Stored data entries:
/-- R293: a zero fed by a zero gives a zero at the output and a zero for the queue. -/
theorem DelayLine.Calm.sample (h : l.Calm) {x fbv : F} (hx : isZero x = true) (hf : isZero fbv = true) :
    isZero (l.sample cfg x fbv).1 = true ∧ Still DelayLine.Calm (l.sample cfg x fbv).2 := by
  obtain ⟨hd, hdelay⟩ := h.delay.step (cfg := cfg) (isZero_fadd hx (isZero_fmul hf h.fb))
  have h0 : ({ l with delay := (mdlyStep cfg l.delay (fadd x (fmul fbv l.fb))).2 } : DelayLine).Calm :=
    ⟨hdelay, h.df, h.ls, h.hs, h.damp, h.fb, h.q_wf, h.q⟩
  obtain ⟨ht, h1⟩ := h0.viaDiffuser (cfg := cfg) hd
  obtain ⟨hy1, h2⟩ := h1.viaLowShelf ht
  obtain ⟨hy2, h3⟩ := h2.viaHighShelf hy1
  obtain ⟨hy, h4⟩ := h3.viaDamping (cfg := cfg) hy2
  exact ⟨isZero_lineTap l.flags hd ht hy, hy, h4⟩

theorem DelayLine.Calm.samples (h : l.Calm) {xs : List (F × F)}
    (hxs : ∀ p, p ∈ xs → isZero p.1 = true ∧ isZero p.2 = true) :
    ZeroBlock (l.samples cfg xs).1 ∧ ZeroBlock (l.samples cfg xs).2.1 ∧ (l.samples cfg xs).2.2.Calm := by
  induction xs generalizing l with
  | nil => exact ⟨zeroBlock_nil, zeroBlock_nil, h⟩
  | cons p xs ih =>
    obtain ⟨⟨hx, hf⟩, hrest⟩ := List.forall_mem_cons.1 hxs
    obtain ⟨ho, hp, hl⟩ := h.sample (cfg := cfg) hx hf
    obtain ⟨hos, hps, hl'⟩ := ih hl hrest
    exact ⟨zeroBlock_cons.2 ⟨ho, hos⟩, zeroBlock_cons.2 ⟨hp, hps⟩, hl'⟩

theorem DelayLine.Calm.proc (h : l.Calm) {x : List F} (hx : ZeroBlock x) :
    ZeroBlock (dlineProc cfg l x).1 ∧ (dlineProc cfg l x).2.Calm := by
  obtain ⟨hf, hl⟩ := h.popN x.length
  have hzip : ∀ p, p ∈ x.zip (DelayLine.popN x.length l).1 → isZero p.1 = true ∧ isZero p.2 = true :=
    fun p hp => ⟨hx _ (List.of_mem_zip hp).1, hf _ (List.of_mem_zip hp).2⟩
  obtain ⟨ho, hp, hl'⟩ := hl.samples (cfg := cfg) hzip
  exact ⟨ho, hl'.pushAll hp⟩

theorem DelayLine.Calm.silent (h : l.Calm) : l.Silent :=
  ⟨h.delay.buf, fun k => (h.df k).core.buf, h.ls.silent, h.hs.silent, h.damp, h.q⟩

end

/-! ## A channel (R314) -/

/-- A channel with calm units and a finite input weight. -/
structure Channel.Calm (c : Channel) : Prop where
  hp : c.hp.Calm
  lp : c.lp.Calm
  pre : c.pre.Calm Config.dlCap
  mt : c.mt.Calm
  ed : c.ed.Calm
  line : ∀ j : Fin 12, c.line[j].Calm
  inMix : isFinite c.inMix = true

section
variable {c : Channel} {a : F}

theorem Channel.calm_of_tame (ht : c.Tame cfg) (hs : c.Silent) : c.Calm where
  hp := hs.hp
  lp := hs.lp
  pre := ModDelay.calm_of_coherent dlCap_le ht.legal.pre.core ht.legal.pre.modA ht.coherent.pre hs.pre
  mt := Multitap.calm_of_legal ht.legal.mt ht.mt hs.mt
  ed := Diffuser.calm_of_coherent ht.legal.ed ht.ed ht.coherent.ed hs.ed
  line j := by
    have hl := ht.legal.line j
    have hc := ht.coherent.line j
    have hj := hs.line j
    exact ⟨ModDelay.calm_of_coherent dlCap_le hl.delay.core hl.delay.modA hc.delay hj.delay,
      Diffuser.calm_of_coherent hl.df (ht.df j) hc.df hj.df, ⟨ht.ls j, hj.ls⟩, ⟨ht.hs j, hj.hs⟩, hj.damp, ht.fb j,
      hl.q_wf, hj.q⟩
  inMix := ht.legal.inMix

### Exercise prompt
The answer must consist of each line from the data that includes the string "legal".

### Response below
  pre := ModDelay.calm_of_coherent dlCap_le ht.legal.pre.core ht.legal.pre.modA ht.coherent.pre hs.pre
  mt := Multitap.calm_of_legal ht.legal.mt ht.mt hs.mt
  ed := Diffuser.calm_of_coherent ht.legal.ed ht.ed ht.coherent.ed hs.ed
    have hl := ht.legal.line j
  inMix := ht.legal.inMix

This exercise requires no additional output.